- What you will do
How many lines of the data contain the word "reason"? Give only that number.

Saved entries
-- ==== Sys2Proof/Laws/StillLife.lean ====
section
/-! SUPPORT. The operations of Machine/Life.lean that neither store to memory nor move the life cycle leave both alone. -/

namespace Sys2Proof.Machine

theorem still_syncGate {r s : State} (h : Still r s) (g : Nat) :
    Still r (State.syncGate s g) := by
  unfold State.syncGate
  repeat' first
    | (with_reducible first
        | assumption | apply still_setFlag | apply still_setFld | apply still_raise | apply still_ite)
    | decide
    | (simp only [SUP_STATE, MTX_GATE_STAT, MTX_GATE_STAT_OFFLINE_LO, MTX_GATE_STAT_OFFLINE_HI, MTX_GATE_STAT_PHASE, islMX]; omega)

theorem still_syncGates {r s : State} (h : Still r s) :
    Still r (State.syncGates s) := by
  unfold State.syncGates
  repeat' first
    | (with_reducible first
        | assumption | apply still_each | apply still_syncGate)
    | decide

theorem still_clockIsland {r s : State} (h : Still r s) (b : Bool) (i : Nat) :
    Still r (State.clockIsland s b i) := by
  unfold State.clockIsland
  repeat' first
    | (with_reducible first
        | assumption | apply still_setBitAt | apply still_ite | (apply still_mk <;> first | rfl | assumption))
    | decide | (simp only [SUP_STATE, islSP, SUP_ISLAND_STAT]; omega)

theorem still_clearGates {r s : State} (h : Still r s) (l : List Nat) :
    Still r (State.clearGates s l) := by
  unfold State.clearGates
  repeat' first
    | (with_reducible first
        | assumption | (apply still_mk <;> first | rfl | assumption))
    | decide

theorem still_setIslands {r s : State} (h : Still r s) (l : List Nat) (b : Bool) :
    Still r (State.setIslands s l b) := by
  unfold State.setIslands
  repeat' first
    | (with_reducible first
        | assumption | apply still_each | apply still_clockIsland | apply still_raise | apply still_syncGates | apply still_clearGates
        | apply still_offlineTxns | apply still_resetPorts | apply still_ite)
    | decide | (simp only [SUP_STATE, SUP_ISLAND_STAT, islSP]; omega) | extract_lets +onlyGivenNames x | intro x hx | intro x

theorem still_updateDriven {r s : State} (h : Still r s) :
    Still r (State.updateDriven s) := by
  unfold State.updateDriven
  repeat' first
    | (with_reducible first
        | assumption | apply still_each | apply still_setFlag | apply still_ite)
    | decide | (simp only [SUP_STATE, islTR, TRIB_STAT, TRIB_STAT_DRIVEN, TRIB_CFG, TRIB_CFG_EN]; omega) | extract_lets +onlyGivenNames x
    | intro x hx | intro x

theorem still_updatePads {r s : State} (h : Still r s) :
    Still r (State.updatePads s) := by
  unfold State.updatePads
  repeat' first
    | (with_reducible first
        | assumption | apply still_setFlag | apply still_updateDriven)
    | decide | (simp only [SUP_STATE, SUP_SAFETY_STAT, SUP_SAFETY_STAT_SHARED_EN, SUP_SAFETY_STAT_CLAIM_OUT, SUP_SAFETY_STAT_KEY2]; omega)

theorem still_squelchClose {r s : State} (h : Still r s) :
    Still r (State.squelchClose s) := by
  unfold State.squelchClose
  repeat' first
    | (with_reducible first
        | assumption | apply still_setFlag | apply still_raise | apply still_ite)
    | decide | (simp only [SUP_STATE, SUP_SAFETY_STAT, SUP_SAFETY_STAT_SQUELCH, islSP]; omega)

theorem still_updateLaser {r s : State} (h : Still r s) (n : Nat) :
    Still r (State.updateLaser s n) := by
  unfold State.updateLaser
  repeat' first
    | (with_reducible first
        | assumption | apply still_setFlag)
    | decide | (simp only [SUP_STATE, LINE_STAT, LINE_STAT_TXDIS, LINE_CFG, LINE_CFG_EN, LINE_FRM_STAT, LINE_FRM_STAT_ALS]; omega)

theorem still_driveClaim {r s : State} (h : Still r s) (b : Bool) :
    Still r (State.driveClaim s b) := by
  unfold State.driveClaim
  repeat' first
    | (with_reducible first
        | assumption | apply still_setFlag | apply still_updatePads | apply still_raise | apply still_ite)
    | decide | (simp only [SUP_STATE, SUP_SAFETY_STAT, SUP_SAFETY_STAT_CLAIM_OUT, islSP]; omega)

theorem still_setTw {r s : State} (h : Still r s) (x : Twin) :
    Still r (State.setTw s x) := by
  unfold State.setTw
  repeat' first
    | (with_reducible first
        | assumption | (apply still_mk <;> first | rfl | assumption))
    | decide

theorem still_roleTo {r s : State} (h : Still r s) (r0 : Nat) :
    Still r (State.roleTo s r0) := by
  unfold State.roleTo
  repeat' first
    | (with_reducible first
        | assumption | apply still_setFld | apply still_raise | apply still_driveClaim | apply still_ite)
    | decide | (simp only [SUP_STATE, TWN_STAT, TWN_STAT_ROLE]; omega)

theorem still_updateHitless {r s : State} (h : Still r s) :
    Still r (State.updateHitless s) := by
  unfold State.updateHitless
  repeat' first
    | (with_reducible first
        | assumption | apply still_setFlag | apply still_raise | apply still_ite)
    | decide
    | (simp only [SUP_STATE, TWN_SYNC_STAT, TWN_SYNC_STAT_CAL_OK, TWN_SYNC_STAT_SYNC_A, TWN_SYNC_STAT_SYNC_B, TWN_SYNC_STAT_SYNC_C, TWN_STAT_HITLESS, TWN_STAT]; omega)

theorem still_updateSilent {r s : State} (h : Still r s) :
    Still r (State.updateSilent s) := by
  unfold State.updateSilent
  repeat' first
    | (with_reducible first
        | assumption | apply still_setTw | apply still_setFlag | apply still_ite | (apply still_mk <;> first | rfl | assumption))
    | decide | (simp only [SUP_STATE, TWN_STAT_LINK_UP, TWN_STAT_TIE_OK, TWN_STAT_SILENT, TWN_STAT, TWN_STAT_SOLO]; omega)

theorem still_updateEqWtr {r s : State} (h : Still r s) :
    Still r (State.updateEqWtr s) := by
  unfold State.updateEqWtr
  repeat' first
    | (with_reducible first
        | assumption | apply still_setTw | apply still_setFlag | apply still_raise | apply still_ite
        | (apply still_mk <;> first | rfl | assumption))
    | decide | (simp only [SUP_STATE, TWN_STAT, TWN_STAT_TWIN_ROLE, TWN_CFG, TWN_CFG_EQ_REVERT, TWN_STAT_WTR, TWN_CFG_EQ_WTR_S]; omega)

theorem still_dropCommand {r s : State} (h : Still r s) :
    Still r (State.dropCommand s) := by
  unfold State.dropCommand
  repeat' first
    | (with_reducible first
        | assumption | apply still_setFld | apply still_ite)
    | decide | (simp only [SUP_STATE, TWN_CMD, TWN_CMD_RESULT]; omega)

theorem still_switchDone {r s : State} (h : Still r s) (kind : Nat) :
    Still r (State.switchDone s kind) := by
  unfold State.switchDone
  repeat' first
    | (with_reducible first
        | assumption | apply still_count | apply still_raise)
    | decide | (simp only [SUP_STATE, TWN_EQ_SWITCH_CNT, TWN_STAT, TWN_STAT_EQ_REQ]; omega)

theorem still_dropHandover {r s : State} (h : Still r s) :
    Still r (State.dropHandover s) := by
  unfold State.dropHandover
  repeat' first
    | (with_reducible first
        | assumption | apply still_setTw | apply still_ite | (apply still_mk <;> first | rfl | assumption))
    | decide | (simp only [SUP_STATE, TWN_STAT_HITLESS, SUP_SAFETY_STAT, SUP_SAFETY_STAT_CLAIM_OUT]; omega)

theorem still_moveRole {r s : State} (h : Still r s) :
    Still r (State.moveRole s) := by
  unfold State.moveRole
  repeat' first
    | (with_reducible first
        | assumption | apply still_setTw | apply still_roleTo | apply still_switchDone | apply still_ite
        | (apply still_mk <;> first | rfl | assumption))
    | decide
    | (simp only [SUP_STATE, TWN_STAT, TWN_STAT_EQ_REQ, TWN_STAT_EQ_SEL, TWN_STAT_HITLESS, TWN_STAT_TWIN_ROLE, TWN_STAT_MISMATCH, TWN_SYNC_STAT, TWN_SYNC_STAT_SYNC_A, TWN_SYNC_STAT_SYNC_B, TWN_SYNC_STAT_SYNC_C, TWN_STAT_SILENT]; omega)

theorem still_roleEval {r s : State} (h : Still r s) :
    Still r (State.roleEval s) := by
  unfold State.roleEval
  repeat' first
    | (with_reducible first
        | assumption | apply still_setFlag | apply still_roleTo | apply still_updateHitless | apply still_updateSilent
        | apply still_updateEqWtr | apply still_dropCommand | apply still_setFld | apply still_dropHandover | apply still_moveRole
        | apply still_ite)
    | decide | (simp only [SUP_STATE, TWN_STAT, TWN_STAT_READY, TWN_STAT_EQ_SEL, TWN_STAT_EQ_REQ]; omega)

theorem still_lockBridge {r s : State} (h : Still r s) (reason : Nat) :
    Still r (State.lockBridge s reason) := by
  unfold State.lockBridge
  repeat' first
    | (with_reducible first
        | assumption | apply still_setFld | apply still_raise | apply still_ite)
    | decide | (simp only [SUP_STATE, EVT_MGMT_UNLOCK, EVT_MGMT_UNLOCK_STATE, islEH]; omega)

theorem still_lasersOff {r s : State} (h : Still r s) :
    Still r (State.lasersOff s) := by
  unfold State.lasersOff
  repeat' first
    | (with_reducible first
        | assumption | apply still_setFld)
    | decide | (simp only [SUP_STATE, SUP_SAFETY_STAT, SUP_SAFETY_STAT_SP_ALS]; omega)

theorem still_outputsOff {r s : State} (h : Still r s) :
    Still r (State.outputsOff s) := by
  unfold State.outputsOff
  repeat' first
    | (with_reducible first
        | assumption | apply still_setFlag | apply still_updateDriven | apply still_lasersOff | apply still_squelchClose)
    | decide | (simp only [SUP_STATE, SUP_SAFETY_STAT, SUP_SAFETY_STAT_SHARED_EN]; omega)

theorem still_markEntry {r s : State} (h : Still r s) :
    Still r (State.markEntry s) := by
  unfold State.markEntry
  repeat' first
    | (with_reducible first
        | assumption | (apply still_mk <;> first | rfl | assumption))
    | decide

theorem still_ladder {r s : State} (h : Still r s) (lvl : Nat) (source : Nat) :
    Still r (State.ladder s lvl source) := by
  unfold State.ladder
  repeat' first
    | (with_reducible first
        | assumption | apply still_count | apply still_setFld | apply still_raise)
    | decide | (simp only [SUP_STATE, SUP_TO_CNT, SUP_TO_STAT, SUP_TO_STAT_LEVEL, SUP_TO_STAT_SOURCE, islSP]; omega)

theorem still_noteFiring {r s : State} (h : Still r s) (lvl : Nat) (source : Nat) (span : Nat) :
    Still r (State.noteFiring s lvl source span) := by
  unfold State.noteFiring
  repeat' first
    | (with_reducible first
        | assumption | (apply still_mk <;> first | rfl | assumption))
    | decide

theorem still_escalate {r s : State} (h : Still r s) (lvl : Nat) (source : Nat) :
    Still r (State.escalate s lvl source) := by
  unfold State.escalate
  repeat' first
    | (with_reducible first
        | assumption | apply still_raise)
    | decide | (simp only [SUP_STATE, islSP]; omega)

end Sys2Proof.Machine
end

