-- ==== Sys2Proof/Laws/StillFence.lean ====
section
/-! SUPPORT. The operations of Machine/Fence.lean that neither store to memory nor move the life cycle leave both alone. -/

namespace Sys2Proof.Machine

theorem still_issueFence {r s : State} (h : Still r s) (issuer : Nat) :
    Still r (State.issueFence s issuer) := by
  unfold State.issueFence
  repeat' first
    | (with_reducible first
        | assumption | apply still_setFld | apply still_setMtx | apply still_raise | apply still_ite
        | (apply still_mk <;> first | rfl | assumption))
    | decide | (simp only [SUP_STATE, MTX_FENCE_NO, MTX_FENCE_NO_ISSUED, MTX_FENCE, MTX_FENCE_FENCE_LO, islMX]; omega)

theorem still_requestFence {r s : State} (h : Still r s) (issuer : Nat) :
    Still r (State.requestFence s issuer) := by
  unfold State.requestFence
  repeat' first
    | (with_reducible first
        | assumption | apply still_issueFence | apply still_setMtx | apply still_ite | (apply still_mk <;> first | rfl | assumption))
    | decide

theorem still_placeMarker {r s : State} (h : Still r s) (n : Nat) (i : Nat) :
    Still r (State.placeMarker s n i) := by
  unfold State.placeMarker
  repeat' first
    | (with_reducible first
        | assumption | apply still_raise)
    | decide

theorem still_execFenceMarker {r s : State} (h : Still r s) (i : Fin 24) :
    StillO r (execFenceMarker i s) := by
  unfold execFenceMarker
  repeat' first
    | (with_reducible first
        | assumption | apply still_setMtx | apply still_placeMarker | refine still_fst ?_ (by assumption) | apply still_ite
        | apply still_next | (apply still_mk <;> first | rfl | assumption))
    | decide | extract_lets +onlyGivenNames x | intro x hx | intro x | split

theorem still_fenceWrite {r s : State} (h : Still r s) (token : Nat) (go : Bool) :
    Still r (State.fenceWrite s token go) := by
  unfold State.fenceWrite
  repeat' first
    | (with_reducible first
        | assumption | apply still_setFld | apply still_requestFence | apply still_ite)
    | decide | (simp only [SUP_STATE, MTX_FENCE, MTX_FENCE_TOKEN, MTX_FENCE_RESULT]; omega)

end Sys2Proof.Machine
end

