theorem still_setLstat {r s : State} (h : Still r s) (n : Nat) (f : Fld) (b : Bool) :
    Still r (State.setLstat s n f b) := by
  unfold State.setLstat
  repeat' first
    | (with_reducible first
        | assumption | apply still_setBitAt | apply still_setFlag | apply still_ite)
    | decide | (simp only [SUP_STATE, LINE_STICKY, LINE_STAT]; omega)

theorem still_lineEvent {r s : State} (h : Still r s) (n : Nat) (k : Nat) (data : List Word) :
    Still r (State.lineEvent s n k data) := by
  unfold State.lineEvent
  repeat' first
    | (with_reducible first
        | assumption | apply still_raise | apply still_ite)
    | decide | (simp only [SUP_STATE, LINE_CFG, LINE_CFG_EN, islLP]; omega)

theorem still_lineDefect {r s : State} (h : Still r s) (n : Nat) (f : Fld) (b : Bool) (kOn : Nat) (kOff : Nat) (data : List Word) :
    Still r (State.lineDefect s n f b kOn kOff data) := by
  unfold State.lineDefect
  repeat' first
    | (with_reducible first
        | assumption | apply still_setLstat | apply still_lineEvent | apply still_ite)
    | decide

theorem still_lineActs {r s : State} (h : Still r s) (n : Nat) :
    Still r (State.lineActs s n) := by
  unfold State.lineActs
  repeat' first
    | (with_reducible first
        | assumption | apply still_setLstat | apply still_setLine | apply still_lineDefect | apply still_ite
        | (apply still_mk <;> first | rfl | assumption))
    | decide
    | (simp only [SUP_STATE, LINE_STAT_HOLDOFF, LINE_CFG, LINE_CFG_EN, LINE_STAT_SF, LINE_DEG_CFG, LINE_DEG_CFG_AIS_ON_SF, LINE_STAT_AIS_OUT, LINE_STAT_TSF, LINE_STAT_TSD, LINE_STAT_SD]; omega)

theorem still_lineActions {r s : State} (h : Still r s) (n : Nat) :
    Still r (State.lineActions s n) := by
  unfold State.lineActions
  repeat' first
    | (with_reducible first
        | assumption | apply still_lineActs | apply still_mspPort | apply still_roleEval)
    | decide

theorem still_lineFreeze {r s : State} (h : Still r s) (n : Nat) :
    Still r (State.lineFreeze s n) := by
  unfold State.lineFreeze
  repeat' first
    | (with_reducible first
        | assumption | apply still_setFlag | apply still_setLine | apply still_ite | (apply still_mk <;> first | rfl | assumption))
    | decide
    | (simp only [SUP_STATE, LINE_STAT_LOS, LINE_STAT_LOF, LINE_STAT_MSAIS, LINE_K_RX, LINE_K_RX_VALID, LINE_S1, LINE_S1_RX_VALID]; omega)

theorem still_setFramer {r s : State} (h : Still r s) (n : Nat) (st : Nat) :
    Still r (State.setFramer s n st) := by
  unfold State.setFramer
  repeat' first
    | (with_reducible first
        | assumption | apply still_setFld | apply still_setLine | apply still_count | apply still_lineDefect | apply still_ite
        | (apply still_mk <;> first | rfl | assumption))
    | decide | (simp only [SUP_STATE, LINE_FRM_STAT, LINE_FRM_STAT_STATE, LINE_OOF_CNT, LINE_STAT_OOF]; omega)

theorem still_leaveDark {r s : State} (h : Still r s) (n : Nat) :
    Still r (State.leaveDark s n) := by
  unfold State.leaveDark
  repeat' first
    | (with_reducible first
        | assumption | apply still_setFramer | apply still_ite)
    | decide | (simp only [SUP_STATE, LINE_FRM_STAT, LINE_FRM_STAT_STATE, LINE_STAT_LOS, LINE_STAT_CDR_LOCK]; omega)

theorem still_updateLos {r s : State} (h : Still r s) (n : Nat) :
    Still r (State.updateLos s n) := by
  unfold State.updateLos
  repeat' first
    | (with_reducible first
        | assumption | apply still_lineDefect | apply still_setLine | apply still_setFramer | apply still_leaveDark
        | apply still_lineFreeze | apply still_ite | (apply still_mk <;> first | rfl | assumption))
    | decide | (simp only [SUP_STATE, LINE_STAT_LOS]; omega)

theorem still_execLosBallChange {r s : State} (h : Still r s) (n : Fin 8) (level : Bool) :
    StillO r (execLosBallChange n level s) := by
  unfold execLosBallChange
  repeat' first
    | (with_reducible first
        | assumption | apply still_setLstat | apply still_lineEvent | apply still_updateLos | apply still_lineActions | apply still_ite
        | apply still_next | (apply still_mk <;> first | rfl | assumption))
    | decide | (simp only [SUP_STATE, islLP, LINE_STAT_LOS_PIN]; omega)

theorem still_execElectricalLos {r s : State} (h : Still r s) (n : Fin 8) (lost : Bool) :
    StillO r (execElectricalLos n lost s) := by
  unfold execElectricalLos
  repeat' first
    | (with_reducible first
        | assumption | apply still_setLine | apply still_updateLos | apply still_lineActions | apply still_ite | apply still_next
        | (apply still_mk <;> first | rfl | assumption))
    | decide | (simp only [SUP_STATE, islLP]; omega)

theorem still_execModAbsChange {r s : State} (h : Still r s) (n : Fin 8) (level : Bool) :
    StillO r (execModAbsChange n level s) := by
  unfold execModAbsChange
  repeat' first
    | (with_reducible first
        | assumption | apply still_setLine | apply still_setLstat | apply still_lineEvent | apply still_updateLaser
        | apply still_updateLos | apply still_lineActions | apply still_ite | apply still_next
        | (apply still_mk <;> first | rfl | assumption))
    | decide | (simp only [SUP_STATE, islLP, LINE_FRM_STAT, LINE_FRM_STAT_STATE, LINE_STAT_MOD_ABS, LINE_STAT_HOLDOFF]; omega)

theorem still_execModAbsSettle {r s : State} (h : Still r s) (n : Fin 8) :
    StillO r (execModAbsSettle n s) := by
  unfold execModAbsSettle
  repeat' first
    | (with_reducible first
        | assumption | apply still_setLine | apply still_updateLaser | apply still_ite | apply still_next
        | (apply still_mk <;> first | rfl | assumption))
    | decide | (simp only [SUP_STATE, islLP]; omega)

theorem still_execHoldoffEnd {r s : State} (h : Still r s) (n : Fin 8) :
    StillO r (execHoldoffEnd n s) := by
  unfold execHoldoffEnd
  repeat' first
    | (with_reducible first
        | assumption | apply still_setLstat | apply still_lineEvent | apply still_lineActions | apply still_ite | apply still_next)
    | decide | (simp only [SUP_STATE, islLP, LINE_STAT_HOLDOFF]; omega)

theorem still_execCdrLockChange {r s : State} (h : Still r s) (n : Fin 8) (locked : Bool) :
    StillO r (execCdrLockChange n locked s) := by
  unfold execCdrLockChange
  repeat' first
    | (with_reducible first
        | assumption | apply still_setLstat | apply still_leaveDark | apply still_lineEvent | apply still_ite | apply still_next)
    | decide | (simp only [SUP_STATE, islLP, LINE_STAT_CDR_LOCK]; omega)

theorem still_framerStep {r s : State} (h : Still r s) (n : Nat) (ok : Bool) (f : LineFrame) :
    Still r (State.framerStep s n ok f) := by
  unfold State.framerStep
  repeat' first
    | (with_reducible first
        | assumption | apply still_setFramer | apply still_setLine | refine still_fst ?_ (by assumption) | apply still_ite
        | (apply still_mk <;> first | rfl | assumption))
    | decide | (simp only [SUP_STATE, LINE_FRM_STAT, LINE_FRM_STAT_STATE]; omega) | extract_lets +onlyGivenNames x | intro x hx | intro x
    | split

theorem still_lofStep {r s : State} (h : Still r s) (n : Nat) :
    Still r (State.lofStep s n) := by
  unfold State.lofStep
  repeat' first
    | (with_reducible first
        | assumption | apply still_setLine | apply still_setFld | apply still_lineDefect | apply still_ite
        | (apply still_mk <;> first | rfl | assumption))
    | decide | (simp only [SUP_STATE, LINE_FRM_STAT, LINE_FRM_STAT_STATE, LINE_FRM_STAT_LOFI, LINE_STAT_LOS, LINE_STAT_LOF]; omega)

theorem still_lowDetect {r s : State} (h : Still r s) (n : Nat) (low : Nat) :
    Still r (State.lowDetect s n low) := by
  unfold State.lowDetect
  repeat' first
    | (with_reducible first
        | assumption | apply still_setLine | apply still_setFld | apply still_lineDefect | apply still_ite
        | (apply still_mk <;> first | rfl | assumption))
    | decide | (simp only [SUP_STATE, LINE_K_RX, LINE_K_RX_K2_LOW, LINE_STAT_MSAIS, LINE_STAT_MSRDI]; omega)

theorem still_kFilter {r s : State} (h : Still r s) (n : Nat) (v : Nat) :
    Still r (State.kFilter s n v) := by
  unfold State.kFilter
  repeat' first
    | (with_reducible first
        | assumption | apply still_setLine | apply still_setFld | apply still_setFlag | apply still_lineEvent | apply still_lineDefect
        | apply still_ite | (apply still_mk <;> first | rfl | assumption))
    | decide
    | (simp only [SUP_STATE, LINE_K_CFG, LINE_K_CFG_PERSIST, LINE_K_RX, LINE_K_RX_K1, LINE_K_RX_K2_HIGH, LINE_K_RX_VALID, LINE_STAT_KINC]; omega)

theorem still_ssmFilter {r s : State} (h : Still r s) (n : Nat) (v : Nat) :
    Still r (State.ssmFilter s n v) := by
  unfold State.ssmFilter
  repeat' first
    | (with_reducible first
        | assumption | apply still_setLine | apply still_setFld | apply still_setFlag | apply still_lineEvent | apply still_ite
        | (apply still_mk <;> first | rfl | assumption))
    | decide | (simp only [SUP_STATE, LINE_S1, LINE_S1_RX_VALID, LINE_S1_RX]; omega)

theorem still_judgeTim {r s : State} (h : Still r s) (n : Nat) :
    Still r (State.judgeTim s n) := by
  unfold State.judgeTim
  repeat' first
    | (with_reducible first
        | assumption | apply still_lineDefect)
    | decide | (simp only [SUP_STATE, LINE_J0_ACC, LINE_J0_EXP, LINE_J0_CFG, LINE_J0_CFG_MODE, LINE_STAT_TIM]; omega)

theorem still_acceptTrace {r s : State} (h : Still r s) (n : Nat) (t0 : List Byte) :
    Still r (State.acceptTrace s n t0) := by
  unfold State.acceptTrace
  repeat' first
    | (with_reducible first
        | assumption | apply still_each | apply still_setReg | apply still_setLine | apply still_lineEvent | apply still_judgeTim
        | apply still_ite | (apply still_mk <;> first | rfl | assumption))
    | decide | (simp only [SUP_STATE, LINE_J0_ACC]; omega) | extract_lets +onlyGivenNames x | intro x hx | intro x

theorem still_tracePeriod {r s : State} (h : Still r s) (n : Nat) (t0 : List Byte) :
    Still r (State.tracePeriod s n t0) := by
  unfold State.tracePeriod
  repeat' first
    | (with_reducible first
        | assumption | apply still_setLine | apply still_acceptTrace | apply still_ite | (apply still_mk <;> first | rfl | assumption))
    | decide

theorem still_traceByte {r s : State} (h : Still r s) (n : Nat) (b : Byte) :
    Still r (State.traceByte s n b) := by
  unfold State.traceByte
  repeat' first
    | (with_reducible first
        | assumption | apply still_tracePeriod | apply still_setLine | apply still_count | refine still_fst ?_ (by assumption)
        | apply still_ite | (apply still_mk <;> first | rfl | assumption))
    | decide | (simp only [SUP_STATE, LINE_J0_CFG, LINE_J0_CFG_MODE, LINE_J0_CRC_CNT]; omega) | extract_lets +onlyGivenNames x | intro x
    | split

theorem still_spoilWindows {r s : State} (h : Still r s) (n : Nat) :
    Still r (State.spoilWindows s n) := by
  unfold State.spoilWindows
  repeat' first
    | (with_reducible first
        | assumption | apply still_setLine | (apply still_mk <;> first | rfl | assumption))
    | decide

theorem still_parityStep {r s : State} (h : Still r s) (n : Nat) (f : RxFrame) :
    Still r (State.parityStep s n f) := by
  unfold State.parityStep
  repeat' first
    | (with_reducible first
        | assumption | apply still_count | apply still_setLine | apply still_spoilWindows | apply still_ite
        | (apply still_mk <;> first | rfl | assumption))
    | decide | (simp only [SUP_STATE, LINE_STAT_LOS, LINE_STAT_LOF, LINE_B1_CNT, LINE_B2_CNT, LINE_REI_CNT]; omega)

theorem still_overheadStep {r s : State} (h : Still r s) (n : Nat) (f : RxFrame) :
    Still r (State.overheadStep s n f) := by
  unfold State.overheadStep
  repeat' first
    | (with_reducible first
        | assumption | apply still_setReg | apply still_setLine | apply still_parityStep | apply still_lowDetect | apply still_lineFreeze
        | apply still_kFilter | apply still_ssmFilter | apply still_traceByte | apply still_ite
        | (apply still_mk <;> first | rfl | assumption))
    | decide | (simp only [SUP_STATE, LINE_K_RAW, LINE_OH_RX, LINE_STAT_LOS, LINE_STAT_LOF, LINE_STAT_MSAIS]; omega)

theorem still_execLineFrame {r s : State} (h : Still r s) (n : Fin 8) (f : LineFrame) :
    StillO r (execLineFrame n f s) := by
  unfold execLineFrame
  repeat' first
    | (with_reducible first
        | assumption | apply still_framerStep | apply still_lofStep | apply still_overheadStep | apply still_spoilWindows
        | apply still_lineFreeze | apply still_lineActions | apply still_ite | apply still_next)
    | decide | (simp only [SUP_STATE, LINE_FRM_STAT, LINE_FRM_STAT_STATE]; omega)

- Answer for the task
2